Source records:
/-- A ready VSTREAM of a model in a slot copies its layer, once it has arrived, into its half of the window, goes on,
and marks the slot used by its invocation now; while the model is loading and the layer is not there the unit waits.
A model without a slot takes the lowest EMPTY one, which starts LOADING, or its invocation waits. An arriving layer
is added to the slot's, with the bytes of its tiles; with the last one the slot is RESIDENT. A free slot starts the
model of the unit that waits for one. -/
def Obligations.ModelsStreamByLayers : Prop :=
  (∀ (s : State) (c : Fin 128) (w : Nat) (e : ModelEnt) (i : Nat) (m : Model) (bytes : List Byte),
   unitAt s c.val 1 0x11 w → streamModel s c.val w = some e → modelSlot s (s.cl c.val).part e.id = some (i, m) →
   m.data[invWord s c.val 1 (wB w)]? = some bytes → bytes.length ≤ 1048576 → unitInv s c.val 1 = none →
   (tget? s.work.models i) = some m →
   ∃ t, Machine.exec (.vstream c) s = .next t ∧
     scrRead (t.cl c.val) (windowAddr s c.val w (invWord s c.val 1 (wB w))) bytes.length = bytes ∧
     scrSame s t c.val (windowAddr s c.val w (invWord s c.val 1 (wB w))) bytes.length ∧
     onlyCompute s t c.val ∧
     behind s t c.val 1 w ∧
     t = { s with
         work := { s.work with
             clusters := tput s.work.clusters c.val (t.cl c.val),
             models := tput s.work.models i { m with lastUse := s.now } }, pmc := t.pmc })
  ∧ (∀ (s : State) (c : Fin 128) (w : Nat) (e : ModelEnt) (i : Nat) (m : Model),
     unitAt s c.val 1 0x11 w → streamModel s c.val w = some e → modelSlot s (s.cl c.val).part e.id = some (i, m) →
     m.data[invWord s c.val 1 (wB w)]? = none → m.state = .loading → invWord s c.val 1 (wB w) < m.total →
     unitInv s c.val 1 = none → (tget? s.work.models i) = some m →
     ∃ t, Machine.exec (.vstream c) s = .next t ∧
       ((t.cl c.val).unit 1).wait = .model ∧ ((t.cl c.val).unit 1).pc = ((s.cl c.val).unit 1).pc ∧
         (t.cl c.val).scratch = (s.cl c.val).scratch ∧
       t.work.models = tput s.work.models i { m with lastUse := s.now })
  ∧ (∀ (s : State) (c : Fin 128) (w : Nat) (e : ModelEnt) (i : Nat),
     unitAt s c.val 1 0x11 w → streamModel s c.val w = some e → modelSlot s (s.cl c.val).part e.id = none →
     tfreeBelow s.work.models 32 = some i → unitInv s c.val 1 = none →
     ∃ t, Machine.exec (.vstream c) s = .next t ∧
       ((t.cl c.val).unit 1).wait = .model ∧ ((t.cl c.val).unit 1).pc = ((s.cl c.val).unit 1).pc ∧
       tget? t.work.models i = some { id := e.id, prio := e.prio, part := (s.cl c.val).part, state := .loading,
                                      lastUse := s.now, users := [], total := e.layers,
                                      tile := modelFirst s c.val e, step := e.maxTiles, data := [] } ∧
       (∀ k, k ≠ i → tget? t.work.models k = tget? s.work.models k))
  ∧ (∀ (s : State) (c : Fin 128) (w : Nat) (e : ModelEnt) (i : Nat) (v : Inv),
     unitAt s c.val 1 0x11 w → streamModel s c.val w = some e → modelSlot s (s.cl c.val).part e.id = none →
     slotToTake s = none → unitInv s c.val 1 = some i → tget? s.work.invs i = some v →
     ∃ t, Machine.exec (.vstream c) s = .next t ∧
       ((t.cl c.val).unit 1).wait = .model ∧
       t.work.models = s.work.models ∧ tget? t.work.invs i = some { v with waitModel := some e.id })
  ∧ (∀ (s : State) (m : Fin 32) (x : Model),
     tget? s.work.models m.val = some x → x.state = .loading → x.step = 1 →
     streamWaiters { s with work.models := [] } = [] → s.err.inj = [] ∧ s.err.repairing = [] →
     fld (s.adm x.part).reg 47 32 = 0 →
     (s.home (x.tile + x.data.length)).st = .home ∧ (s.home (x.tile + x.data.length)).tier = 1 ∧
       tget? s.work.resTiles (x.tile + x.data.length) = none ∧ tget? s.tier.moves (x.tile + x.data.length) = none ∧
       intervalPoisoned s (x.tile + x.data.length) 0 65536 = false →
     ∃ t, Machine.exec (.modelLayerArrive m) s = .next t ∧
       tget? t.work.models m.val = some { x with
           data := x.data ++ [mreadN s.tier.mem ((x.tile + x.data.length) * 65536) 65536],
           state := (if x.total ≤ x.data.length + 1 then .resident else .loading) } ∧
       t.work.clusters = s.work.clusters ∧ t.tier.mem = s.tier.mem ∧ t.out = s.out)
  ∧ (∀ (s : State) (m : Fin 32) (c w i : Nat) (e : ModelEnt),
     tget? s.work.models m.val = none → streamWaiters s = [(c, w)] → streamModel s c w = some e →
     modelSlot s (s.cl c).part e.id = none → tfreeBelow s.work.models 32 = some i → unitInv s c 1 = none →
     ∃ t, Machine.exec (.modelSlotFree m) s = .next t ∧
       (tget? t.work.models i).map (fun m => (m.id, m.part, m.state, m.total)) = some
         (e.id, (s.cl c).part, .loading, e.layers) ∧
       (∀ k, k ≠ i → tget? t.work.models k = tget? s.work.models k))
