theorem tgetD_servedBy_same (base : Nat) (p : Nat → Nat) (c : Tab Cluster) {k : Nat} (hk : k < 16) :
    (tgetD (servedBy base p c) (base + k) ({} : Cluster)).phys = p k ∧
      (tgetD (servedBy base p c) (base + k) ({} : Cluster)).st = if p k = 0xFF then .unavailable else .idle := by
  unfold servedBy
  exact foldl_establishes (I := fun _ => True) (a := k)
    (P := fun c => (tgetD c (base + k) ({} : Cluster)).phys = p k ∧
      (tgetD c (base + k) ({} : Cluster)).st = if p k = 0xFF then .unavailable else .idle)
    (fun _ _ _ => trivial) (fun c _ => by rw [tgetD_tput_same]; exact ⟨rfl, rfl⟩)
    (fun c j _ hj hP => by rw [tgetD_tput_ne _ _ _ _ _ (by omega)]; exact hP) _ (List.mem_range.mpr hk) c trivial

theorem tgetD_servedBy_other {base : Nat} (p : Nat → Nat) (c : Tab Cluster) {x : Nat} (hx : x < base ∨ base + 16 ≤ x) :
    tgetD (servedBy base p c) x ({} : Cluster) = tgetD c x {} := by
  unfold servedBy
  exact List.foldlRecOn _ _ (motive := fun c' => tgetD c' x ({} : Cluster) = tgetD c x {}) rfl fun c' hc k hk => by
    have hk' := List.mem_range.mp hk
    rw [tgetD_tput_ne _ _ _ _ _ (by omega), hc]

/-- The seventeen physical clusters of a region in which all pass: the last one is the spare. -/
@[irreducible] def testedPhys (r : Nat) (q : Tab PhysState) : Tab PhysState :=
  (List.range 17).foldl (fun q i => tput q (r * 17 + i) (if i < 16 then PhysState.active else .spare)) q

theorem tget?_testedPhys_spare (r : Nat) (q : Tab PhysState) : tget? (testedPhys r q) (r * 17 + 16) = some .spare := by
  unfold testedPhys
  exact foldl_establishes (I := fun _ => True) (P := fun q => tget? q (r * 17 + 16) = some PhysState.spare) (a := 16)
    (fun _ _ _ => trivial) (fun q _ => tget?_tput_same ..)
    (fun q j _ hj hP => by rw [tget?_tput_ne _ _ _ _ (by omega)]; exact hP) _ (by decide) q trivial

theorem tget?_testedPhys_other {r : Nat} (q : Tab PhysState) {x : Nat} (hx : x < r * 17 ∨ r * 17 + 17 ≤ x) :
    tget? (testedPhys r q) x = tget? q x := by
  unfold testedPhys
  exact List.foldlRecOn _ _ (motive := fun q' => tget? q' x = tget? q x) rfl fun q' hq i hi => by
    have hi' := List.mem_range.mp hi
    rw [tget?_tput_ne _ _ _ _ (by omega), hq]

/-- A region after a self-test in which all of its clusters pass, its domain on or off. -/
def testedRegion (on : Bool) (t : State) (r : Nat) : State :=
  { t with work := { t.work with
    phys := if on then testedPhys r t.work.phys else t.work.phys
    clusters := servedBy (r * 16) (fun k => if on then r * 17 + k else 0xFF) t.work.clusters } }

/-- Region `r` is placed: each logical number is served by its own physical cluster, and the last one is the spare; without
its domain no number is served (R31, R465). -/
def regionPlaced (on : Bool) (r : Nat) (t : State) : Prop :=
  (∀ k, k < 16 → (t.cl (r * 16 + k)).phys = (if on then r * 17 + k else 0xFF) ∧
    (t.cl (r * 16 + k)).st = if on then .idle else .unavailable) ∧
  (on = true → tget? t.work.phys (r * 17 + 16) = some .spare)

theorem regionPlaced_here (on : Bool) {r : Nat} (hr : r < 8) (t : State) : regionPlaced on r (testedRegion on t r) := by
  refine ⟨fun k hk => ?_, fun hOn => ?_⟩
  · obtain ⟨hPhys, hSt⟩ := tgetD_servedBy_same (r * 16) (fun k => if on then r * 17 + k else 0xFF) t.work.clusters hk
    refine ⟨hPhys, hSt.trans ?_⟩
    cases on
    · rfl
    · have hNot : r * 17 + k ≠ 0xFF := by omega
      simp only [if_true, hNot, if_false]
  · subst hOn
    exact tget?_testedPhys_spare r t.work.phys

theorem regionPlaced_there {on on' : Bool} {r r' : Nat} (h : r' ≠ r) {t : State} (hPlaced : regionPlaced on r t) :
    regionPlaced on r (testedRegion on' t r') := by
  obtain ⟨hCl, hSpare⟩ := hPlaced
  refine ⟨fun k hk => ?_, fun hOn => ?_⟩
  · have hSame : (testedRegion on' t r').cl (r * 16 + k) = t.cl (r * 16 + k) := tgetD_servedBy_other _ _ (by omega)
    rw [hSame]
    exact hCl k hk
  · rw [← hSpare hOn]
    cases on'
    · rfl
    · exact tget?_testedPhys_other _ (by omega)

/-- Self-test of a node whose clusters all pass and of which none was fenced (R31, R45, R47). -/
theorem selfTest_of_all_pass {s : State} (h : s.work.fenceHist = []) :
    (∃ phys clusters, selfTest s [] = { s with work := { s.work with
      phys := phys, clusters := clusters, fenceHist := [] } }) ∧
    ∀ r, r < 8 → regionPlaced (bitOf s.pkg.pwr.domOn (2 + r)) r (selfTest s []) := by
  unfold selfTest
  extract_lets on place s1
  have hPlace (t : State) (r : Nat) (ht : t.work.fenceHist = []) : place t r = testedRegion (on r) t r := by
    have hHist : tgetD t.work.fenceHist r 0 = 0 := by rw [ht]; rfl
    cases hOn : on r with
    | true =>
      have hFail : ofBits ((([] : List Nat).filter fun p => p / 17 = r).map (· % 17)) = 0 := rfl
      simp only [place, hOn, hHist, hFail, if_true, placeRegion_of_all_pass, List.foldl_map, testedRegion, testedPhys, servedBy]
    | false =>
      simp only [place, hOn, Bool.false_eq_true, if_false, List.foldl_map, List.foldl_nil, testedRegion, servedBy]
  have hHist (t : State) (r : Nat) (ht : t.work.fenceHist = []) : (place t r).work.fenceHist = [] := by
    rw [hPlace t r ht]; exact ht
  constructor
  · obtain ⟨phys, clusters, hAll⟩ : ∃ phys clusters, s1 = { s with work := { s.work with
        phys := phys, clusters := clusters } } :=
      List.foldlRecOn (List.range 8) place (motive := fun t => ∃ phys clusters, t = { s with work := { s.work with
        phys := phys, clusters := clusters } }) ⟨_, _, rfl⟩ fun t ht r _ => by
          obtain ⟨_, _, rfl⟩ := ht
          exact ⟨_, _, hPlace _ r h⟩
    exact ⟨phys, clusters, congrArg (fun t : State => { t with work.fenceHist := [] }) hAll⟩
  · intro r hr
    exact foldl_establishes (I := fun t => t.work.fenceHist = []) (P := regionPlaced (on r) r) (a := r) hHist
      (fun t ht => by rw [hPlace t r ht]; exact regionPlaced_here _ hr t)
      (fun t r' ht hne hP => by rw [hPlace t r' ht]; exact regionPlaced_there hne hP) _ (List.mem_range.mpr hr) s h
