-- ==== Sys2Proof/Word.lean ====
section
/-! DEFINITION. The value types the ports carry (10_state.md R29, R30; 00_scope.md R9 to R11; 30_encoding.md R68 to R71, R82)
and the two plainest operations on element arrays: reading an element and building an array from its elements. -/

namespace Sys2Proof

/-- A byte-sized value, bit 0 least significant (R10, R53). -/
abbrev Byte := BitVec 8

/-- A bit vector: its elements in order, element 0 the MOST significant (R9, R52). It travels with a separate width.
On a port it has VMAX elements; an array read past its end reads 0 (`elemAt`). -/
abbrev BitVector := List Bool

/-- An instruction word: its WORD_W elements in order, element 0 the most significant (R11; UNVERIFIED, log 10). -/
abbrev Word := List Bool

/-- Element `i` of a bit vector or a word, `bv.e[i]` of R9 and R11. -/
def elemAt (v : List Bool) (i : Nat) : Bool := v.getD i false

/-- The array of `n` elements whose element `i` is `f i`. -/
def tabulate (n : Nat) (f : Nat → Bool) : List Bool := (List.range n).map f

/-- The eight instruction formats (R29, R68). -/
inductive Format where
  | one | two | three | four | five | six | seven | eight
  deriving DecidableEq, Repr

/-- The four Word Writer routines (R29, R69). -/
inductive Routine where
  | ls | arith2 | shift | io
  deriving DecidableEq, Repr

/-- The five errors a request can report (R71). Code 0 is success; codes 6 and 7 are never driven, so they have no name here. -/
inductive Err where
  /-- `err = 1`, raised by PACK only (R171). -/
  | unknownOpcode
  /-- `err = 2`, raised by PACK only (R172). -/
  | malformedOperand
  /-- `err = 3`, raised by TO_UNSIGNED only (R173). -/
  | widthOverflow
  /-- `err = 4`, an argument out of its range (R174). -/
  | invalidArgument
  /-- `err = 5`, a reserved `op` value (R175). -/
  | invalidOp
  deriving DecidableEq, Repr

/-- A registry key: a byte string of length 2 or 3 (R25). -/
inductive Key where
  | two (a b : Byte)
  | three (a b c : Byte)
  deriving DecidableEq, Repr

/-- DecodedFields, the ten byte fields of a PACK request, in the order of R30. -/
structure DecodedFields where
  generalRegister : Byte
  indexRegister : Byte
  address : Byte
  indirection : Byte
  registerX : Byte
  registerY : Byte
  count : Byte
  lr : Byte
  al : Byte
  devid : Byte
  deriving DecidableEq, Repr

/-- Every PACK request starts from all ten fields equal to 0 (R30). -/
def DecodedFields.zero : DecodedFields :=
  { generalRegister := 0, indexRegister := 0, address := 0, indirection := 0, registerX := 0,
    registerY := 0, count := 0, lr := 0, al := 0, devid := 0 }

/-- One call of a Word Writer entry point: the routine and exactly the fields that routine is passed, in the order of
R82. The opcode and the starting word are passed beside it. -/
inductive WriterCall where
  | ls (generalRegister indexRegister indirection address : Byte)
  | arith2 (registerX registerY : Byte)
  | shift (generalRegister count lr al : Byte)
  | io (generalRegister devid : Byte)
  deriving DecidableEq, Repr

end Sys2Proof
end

- _What is needed_
The answer must be a single number: the count of lines in the data that contain the word "total".

- _Reply to the exercise_
4